0 Members and 1 Guest are viewing this topic.

WILL HATCH

  • Bull Frog
  • Posts: 448
Extracting Excel Data
« on: March 28, 2018, 07:28:19 PM »
For years I've used Excel interop to dump spreadsheets into object arrays, but recently was forced to get familiar with OLEDB providers connecting with Access databases and realized there's a better way. This smashes old methods with respect to read performance!

Code - C#: [Select]
  1.        public static DataSet ExtractData(string path)
  2.        {
  3.            try
  4.            {
  5.                DataSet Data = new DataSet(Path.GetFileNameWithoutExtension(path));
  6.                string ConnectionString = string.Format(
  7.                    "Provider=Microsoft.ACE.OLEDB.12.0;Data Source={0};Extended Properties=\"Excel 12.0 Xml;HDR=No;IMEX=1\";",
  8.                    path);
  9.                using (var Connection = new OleDbConnection(ConnectionString))
  10.                {
  11.                    Connection.Open();
  12.                    var Command = new OleDbCommand("", Connection);
  13.                    // Get all Sheets in Excel File
  14.                    DataTable Sheets = Connection.GetOleDbSchemaTable(OleDbSchemaGuid.Tables, null);
  15.  
  16.                    // Loop through all Sheets to get data
  17.                    foreach (DataRow Row in Sheets.Rows)
  18.                    {
  19.                        string SheetName = Row["TABLE_NAME"].ToString();
  20.  
  21.                        if (!SheetName.EndsWith("$"))
  22.                            continue;
  23.  
  24.                        // Get all rows from the Sheet
  25.                        Command.CommandText = "SELECT * FROM [" + SheetName + "]";
  26.  
  27.                        DataTable Sheet = new DataTable();
  28.                        Sheet.TableName = SheetName;
  29.  
  30.                        OleDbDataAdapter adapter = new OleDbDataAdapter(Command);
  31.                        adapter.Fill(Sheet);
  32.  
  33.                        Data.Tables.Add(Sheet);
  34.                    }
  35.                    Connection.Close();
  36.                    return Data;
  37.                }
  38.            }
  39.            catch (System.Exception e)
  40.            {
  41.                throw e.InnerException;
  42.            }
  43.        }

n.yuan

  • Bull Frog
  • Posts: 262
Re: Extracting Excel Data
« Reply #1 on: March 29, 2018, 01:40:23 PM »
Considering the reality that people so often use Excel sheet to store small amount of data, it makes sense to access data in Excel sheet without running Excel app in parallel with AutoCAD app. This was I always did in the past, until MS stopped ship Jet Engine with Windows OS (when MS Access 2007 came out, which stopped using Jet Engine, and changed to use MS Access DB Engine).
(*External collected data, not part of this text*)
/-- The check of rule R104 asks exactly that every byte of the staging buffer is mapped. -/
theorem Config.holdsStaging_iff {c : Config} (h : 0 < c.mscBufSize) :
    c.holdsStaging = true ↔ Config.MappedRange c c.mscBufAddr c.mscBufSize := by
  have mapped_eq : ∀ a, c.ramMap.any (·.holds a) = Config.mapped c a := fun _ => rfl
  simp only [Config.holdsStaging, mapped_eq, Bool.and_eq_true, List.all_eq_true, Bool.or_eq_true,
    Bool.not_eq_true', Bool.and_eq_false_iff, decide_eq_false_iff_not, Config.MappedRange]
  constructor
  · rintro ⟨h0, he⟩ k hk
    induction k with
    | zero => exact h0
    | succ k ih =>
      have hm := ih (by omega)
      rw [Config.mapped, List.any_eq_true] at hm
      obtain ⟨r, hr, hin⟩ := hm
      simp only [Region.holds, Bool.and_eq_true, decide_eq_true_eq] at hin
      rcases Nat.lt_or_ge (c.mscBufAddr + (k + 1)) (r.base + r.size) with hlt | hge
      · rw [Config.mapped, List.any_eq_true]
        exact ⟨r, hr, by simp only [Region.holds, Bool.and_eq_true, decide_eq_true_eq]; omega⟩
      · have hend : r.base + r.size = c.mscBufAddr + (k + 1) := by omega
        rcases he r hr with hno | hyes
        · omega
        · rwa [hend] at hyes
  · intro hall
    refine ⟨hall 0 h, fun r _ => ?_⟩
    by_cases hin : c.mscBufAddr < r.base + r.size ∧ r.base + r.size < c.mscBufAddr + c.mscBufSize
    · have := hall (r.base + r.size - c.mscBufAddr) (by omega)
      rw [show c.mscBufAddr + (r.base + r.size - c.mscBufAddr) = r.base + r.size by omega] at this
      exact .inr this
    · exact .inl (by omega)

theorem Config.staging_mapped {c : Config} (h : c.legal = true) {n : Nat} (hn : n ≤ c.mscBufSize) :
    Config.MappedRange c c.mscBufAddr n := by
  have hs : c.holdsStaging = true := by
    simp only [Config.legal, Bool.and_eq_true] at h
    exact h.2
  have hz := (Config.legal_bounds h).2.2.2.2.2.2.1
  exact fun k hk => (Config.holdsStaging_iff (by omega)).mp hs k (by omega)

/-- A store to the staging buffer (10_state.md rule R72). -/
theorem stagingWrite_ok {s : State} (hl : s.cfg.legal = true) {bs : List Byte} (h : bs.length ≤ s.cfg.mscBufSize) :
    stagingWrite 0 bs s = .ok () (s.ramStored s.cfg.mscBufAddr bs) :=
  bind_eq (peek_run _ _) (memWrite_ok (Config.staging_mapped hl h))

/-- A read of the staging buffer. -/
theorem stagingRead_ok {s : State} (hl : s.cfg.legal = true) {n : Nat} (h : n ≤ s.cfg.mscBufSize) :
    stagingRead 0 n s = .ok (Memory.readBytes s.ram s.cfg.mscBufAddr n) s :=
  bind_eq (peek_run _ _) (memRead_ok (Config.staging_mapped hl h))

/-- `send_csw()` (rule R433). -/
theorem sendCsw_quiet {s : State} (hl : s.cfg.legal = true) (hq : s.Quiet) (hw : Memory.wf s.pma)
    (hr : s.Running) (h : s.cswStored.CanCoreXfer s.msc.epIn 13) : sendCsw s = .ok () s.cswSent := by
  have hsz := (Config.legal_bounds hl).2.2.2.2.2.2.1
  refine bind_eq (change_run _ _) (bind_eq (peek_run _ _) ?_)
  refine bind_eq (stagingWrite_ok (by simpa using hl) (by simp [cswBytes, leBytes32]; omega)) ?_
  exact xferStaging_quiet (s := s.cswStored) hl ⟨hq.bus, hq.isr⟩ hw hr h

/-! ### The application (48_scsi.md rule R485) -/

/-- A callback whose answer is listed. -/
theorem ask_listed {s : State} {c : AppCall} {a : Answer} {rest : List Answer} (h : s.answers = a :: rest) :
    ask c s = .ok a (s.asked c a rest) := by
  simp only [ask, bind_run, emit_run, nextAnswer, h]
  cases ha : a.sense <;> simp [applySense, setSenseTo, State.asked, State.updMsc, ha]

/-- The default sense (47_bot_fsm.md rule R434; 48_scsi.md rule R490). -/
theorem defaultSense_run (v : Sense) (s : State) : defaultSense v s = .ok () (s.senseDefaulted v) := by
  simp only [defaultSense, bind_run, peek_run, onlyIf_run, State.senseDefaulted, beq_iff_eq, setSenseTo, change_run]
  split <;> rfl

end Sys2Proof.Machine
end

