/-- No BUS step precedes the next access, and `CNTR` holds `m`. -/
structure State.Masked (m : Half) (s : State) : Prop where
  tape : s.busTape = []
  cntr : s.cntr = m

/-- The SOF part leaves the masks. -/
theorem masked_serviceSof (m v : Half) : Keeps (State.Masked m) (serviceFlag v flagSof sofBranch) := by
  refine keeps_serviceFlag_quiet v _ State.Masked.tape (.bind ?_ fun _ => .bind ?_ fun _ => ?_)
  · intro s h
    rw [clearFlag_quiet h.tape]
    exact ⟨h.tape, h.cntr⟩
  · intro s h
    rw [readReg_quiet h.tape]
    exact h
  · exact .bind (.peek _) fun _ => .ite (.change fun _ h => ⟨h.tape, h.cntr⟩) (.raise _)

/-- No register has a CTR bit, and no BUS step precedes the next access. -/
structure State.Drained (s : State) : Prop where
  tape : s.busTape = []
  none : ∀ i, ctrRx (s.eprAt i) = false ∧ ctrTx (s.eprAt i) = false

theorem drained_writeReg {f : State → State} (hb : ∀ s, (f s).busTape = s.busTape)
    (he : ∀ s, (f s).epr = s.epr ∨ (f s).epr = Vector.replicate 8 0) : Keeps State.Drained (writeReg f) := by
  intro s h
  rw [writeReg_quiet h.tape]
  refine ⟨(hb s).trans h.tape, fun i => ?_⟩
  rcases he s with he | he
  · rw [State.eprAt, he]
    exact h.none i
  · rw [eprAt_of_zeros he]
    exact ⟨rfl, rfl⟩

theorem drained_clearFlag (f : Half) : Keeps State.Drained (clearFlag f) :=
  drained_writeReg (fun _ => rfl) fun _ => .inl rfl

theorem drained_updateCntr (m v : Half) : Keeps State.Drained (updateCntr m v) := by
  intro s h
  have writes := fun w => drained_writeReg (f := (·.writeCntr w)) (fun _ => rfl) (fun s => by
    rw [State.writeCntr_epr]
    split
    · exact .inr rfl
    · exact .inl rfl) s h
  rw [updateCntr, bind_run, readCntr_quiet h.tape]
  exact writes _

theorem drained_post (ev : Event) : Keeps State.Drained (post ev) :=
  .bind (.peek _) fun _ => .ite (.change fun _ h => ⟨h.tape, h.none⟩) (.raise _)

/-- The branches after the CTR part set no CTR bit. -/
theorem drained_serviceRest (v : Half) : Keeps State.Drained (serviceRest v) := by
  have flag := fun f b (hk : Keeps State.Drained b) => keeps_serviceFlag_quiet v f State.Drained.tape hk
  refine .bind (flag _ _ ?_) fun _ => .bind (flag _ _ ?_) fun _ => flag _ _ ?_
  · exact .bind (drained_updateCntr _ _) fun _ => .bind (drained_updateCntr _ _) fun _ =>
      .bind (drained_clearFlag _) fun _ => drained_post _
  · exact .bind (drained_updateCntr _ _) fun _ => .bind (drained_updateCntr _ _) fun _ =>
      .bind (drained_clearFlag _) fun _ => drained_post _
  · exact .bind (.peek _) fun _ => .bind (.onlyIf (drained_updateCntr _ _)) fun _ =>
      .bind (.onlyIf (.change fun _ h => ⟨h.tape, h.none⟩)) fun _ => drained_clearFlag _

/-! #### The whole sequence -/

theorem perform_next_ok {op : Op Unit} {s t : State} (h : perform op s = .next t) (hfault : t.fault = none) :
    op s = .ok () t := by
  rw [perform] at h
  split at h
  · cases h
  · split at h
    · cases ho : op s with
      | ok a u => rw [ho] at h; cases h; rfl
      | error e u => rw [ho] at h; cases h; cases hfault
    · cases h
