-- ==== Sys2Proof/Config.lean ====
section
/-! DEFINITION. What a platform fixes (the parameters of R8) and the free values of the model (log 8). -/

namespace Sys2Proof

/-- The processor of the platform (R1, R8, D1). -/
inductive Cpu where
  /-- VL86C010: no cache, no SWP, no coprocessor 15. -/
  | cpu010
  /-- VL86C020: cache, SWP, coprocessor 15. -/
  | cpu020
  deriving DecidableEq, Repr

/-- The amounts of RAM that MEMC supports (R310). -/
inductive RamSize where
  | quarterMeg | halfMeg | oneMeg | twoMeg | fourMeg
  deriving DecidableEq, Repr

/-- The number of bytes of RAM fitted (R310). -/
def RamSize.bytes : RamSize → Nat
  | .quarterMeg => 0x40000
  | .halfMeg => 0x80000
  | .oneMeg => 0x100000
  | .twoMeg => 0x200000
  | .fourMeg => 0x400000

/-- The PageSize code that matches the RAM fitted (R310). -/
def RamSize.pageCode : RamSize → BitVec 2
  | .quarterMeg => 0
  | .halfMeg => 0
  | .oneMeg => 1
  | .twoMeg => 2
  | .fourMeg => 3

/-- The input pins of IOC that the outside can move (R405, R403). -/
inductive Pin where
  /-- -ILn, active low. -/
  | il (n : Fin 8)
  /-- -IF, falling edge. -/
  | ifPin
  /-- IR, rising edge. -/
  | ir
  /-- FHn, active high. -/
  | fh (n : Fin 2)
  /-- -FL, active low. -/
  | fl
  /-- Control pin Cn. -/
  | c (n : Fin 6)
  deriving DecidableEq, Repr

/-- The level a pin rests at when nothing is connected. The level inputs are inactive (R433). DESIGN CHOICE (log 30): R433
says only that the edge inputs never move; -IF rests high and IR low. -/
def Pin.rest : Pin → Bool
  | .il _ => true
  | .ifPin => true
  | .ir => false
  | .fh _ => false
  | .fl => true
  | .c _ => true

/-- The place of a pin in the word of externally driven levels. -/
def Pin.index : Pin → Nat
  | .il n => n
  | .ifPin => 8
  | .ir => 9
  | .fh n => 10 + n
  | .fl => 12
  | .c n => 13 + n

/-- What drives an IOC pin (IOC_WIRING, R433, D31). -/
inductive Source where
  /-- Driven from outside: the level is in `Ioc.ext`. -/
  | outside
  /-- MEMC's -SIRQ output (R331). -/
  | memcSirq
  /-- VIDC's FLBK output (R388). -/
  | vidcFlbk
  /-- A constant level. -/
  | level (b : Bool)
  deriving DecidableEq, Repr

/-- Which address bits reach IOC's select inputs (IOC_MAP, R401, D20). -/
structure IocMap where
  cs : Nat := 21
  t1 : Nat := 20
  t0 : Nat := 19
  b2 : Nat := 18
  b1 : Nat := 17
  b0 : Nat := 16
  a6 : Nat := 6
  a5 : Nat := 5
  a4 : Nat := 4
  a3 : Nat := 3
  a2 : Nat := 2
  deriving DecidableEq, Repr

/-- The parameters of R8. A step never changes them. DUAL_MEMC is false throughout (R302, D5). -/
structure Platform where
  cpu : Cpu
  hasMemc : Bool
  hasVidc : Bool
  hasIoc : Bool
  ram : RamSize
  /-- Length of ROM_LOW in bytes; the area is indexed modulo it (R304). -/
  romLowLen : Nat
  /-- Length of ROM_HIGH in bytes (R304). -/
  romHighLen : Nat
  iocMap : IocMap
  /-- Connected pins of IOC; a pin not listed rests (R433). -/
  wiring : List (Pin × Source)
  deriving DecidableEq, Repr

/-- DESIGN CHOICE (log 1): the platform of State.reset: CPU-020 with all three support chips (D3), 0.5 Mbyte of RAM (the
size that the reset page size of 4 Kbytes matches), ROM filling both areas, default IOC_MAP (D20), nothing wired (D31). -/
def Config.platform : Platform where
  cpu := .cpu020
  hasMemc := true
  hasVidc := true
  hasIoc := true
  ram := .halfMeg
  romLowLen := 0x400000
  romHighLen := 0x800000
  iocMap := {}
  wiring := []

/-- The identity that coprocessor 15 register 0 reads as (R272). -/
def Config.cp15Identity : Word := 0x41560300#32

/-- FREE VALUE (log 8): the word drawn at position `k` of draw number `n`. It has no body: no proof can see it. -/
opaque Config.freeWord : Nat → Nat → Word

/-- FREE VALUE (log 8, R308 U33): contents of RAM after an access that leaves every byte of it open, by draw number. -/
opaque Config.freeRam : Nat → List (Nat × Byte)

/-- A free bit: bit 0 of the free word. -/
def Config.freeBit (n k : Nat) : Bool := bit (Config.freeWord n k) 0

end Sys2Proof
end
The biggest issue with using MS Access DB Engine, is that it has to be installed (with admin privilege), and also has to be 32 or 64=bit explicitly.  Even the computer has MC Access itself installed, it is likely 32-bit version. If AutoCAD is 64-bit, 64-bit Access DB engine has to be installed. If the user happened to stuck with older MS Office/Access (2007/2010), it may not be possible to have 32-bit MS Access and 64-bit Access DB Engine in the same computer. Since it is now year 2018, this probably not a big deal any more, but extra installation with admin privilege alone makes things a bit troublesome.

I'd consider using OpenXml to access data stored in *.xls/*.xlsx would be much better approach, if there is no need to actually open the sheet file in Excel app in the workflow. This way, you only have one extra DLL go with your Add-in DLLs. There are also a lot third party tool or toolkit based on OpenXml, many of them are free and very easy to use (but I always use OpenXml directly, it is easy enough).

dgorsman

  • Water Moccasin
  • Posts: 2337
Re: Extracting Excel Data
« Reply #2 on: March 29, 2018, 02:28:25 PM »
Excel does tend to fall short as data storage.  Aside from access speed, there's the very real possibility of users hiding/deleting rows, columns, and other important parts.  The latter can also be a problem with Access databases too.  Yes, they're easier for humans to work with but there needs to be consideration of how often manual changes are necessary and how much data needs to be stored.  If it's "once in a blue moon" or relatively small amounts of data, a more data-centric and generically supported format like XML is the better choice.
If you are going to fly by the seat of your pants, expect friction burns.

try {GreatPower;}
   catch (notResponsible)
      {NextTime(PlanAhead);}
   finally
      {MasterBasics;}

John Kaul (Se7en)

  • Administrator
  • Needs a day job
  • Posts: 9117
Re: Extracting Excel Data
« Reply #3 on: March 29, 2018, 03:43:52 PM »
Coincidence! I was just dipping my toes back into the C# pool to read some Excel data so this post will come in handy. Thanks!
“Common sense is not so common.” ~Voltaire

--> Donate to TheSwamp.org <--

John Kaul (Se7en)

  • Administrator
  • Needs a day job
  • Posts: 9117
Re: Extracting Excel Data
« Reply #4 on: March 30, 2018, 03:06:42 PM »
Holly bananas that OLEDB method is fast.

Note: I had to install https://www.microsoft.com/en-us/download/details.aspx?id=13255 - the x64 version did not work - for this method to work for me.
“Common sense is not so common.” ~Voltaire

--> Donate to TheSwamp.org <--

MickD

  • Gator
  • Posts: 3145
  • I don't need a job, I need Money!!
Re: Extracting Excel Data
« Reply #5 on: March 30, 2018, 05:49:50 PM »
I agree with going the OpenXML route if you _have_ to stick with Excel otherwise I'd use SQLite. It doesn't have a UI but there are free viewer/editors and for a simple flat db a .Net dataset GUI form would be a snap for basic editing/viewing.
It can store millions of records and can be stored as a simple file with a project or on a server.
"A language that doesn’t have everything is actually easier to program in than some that do."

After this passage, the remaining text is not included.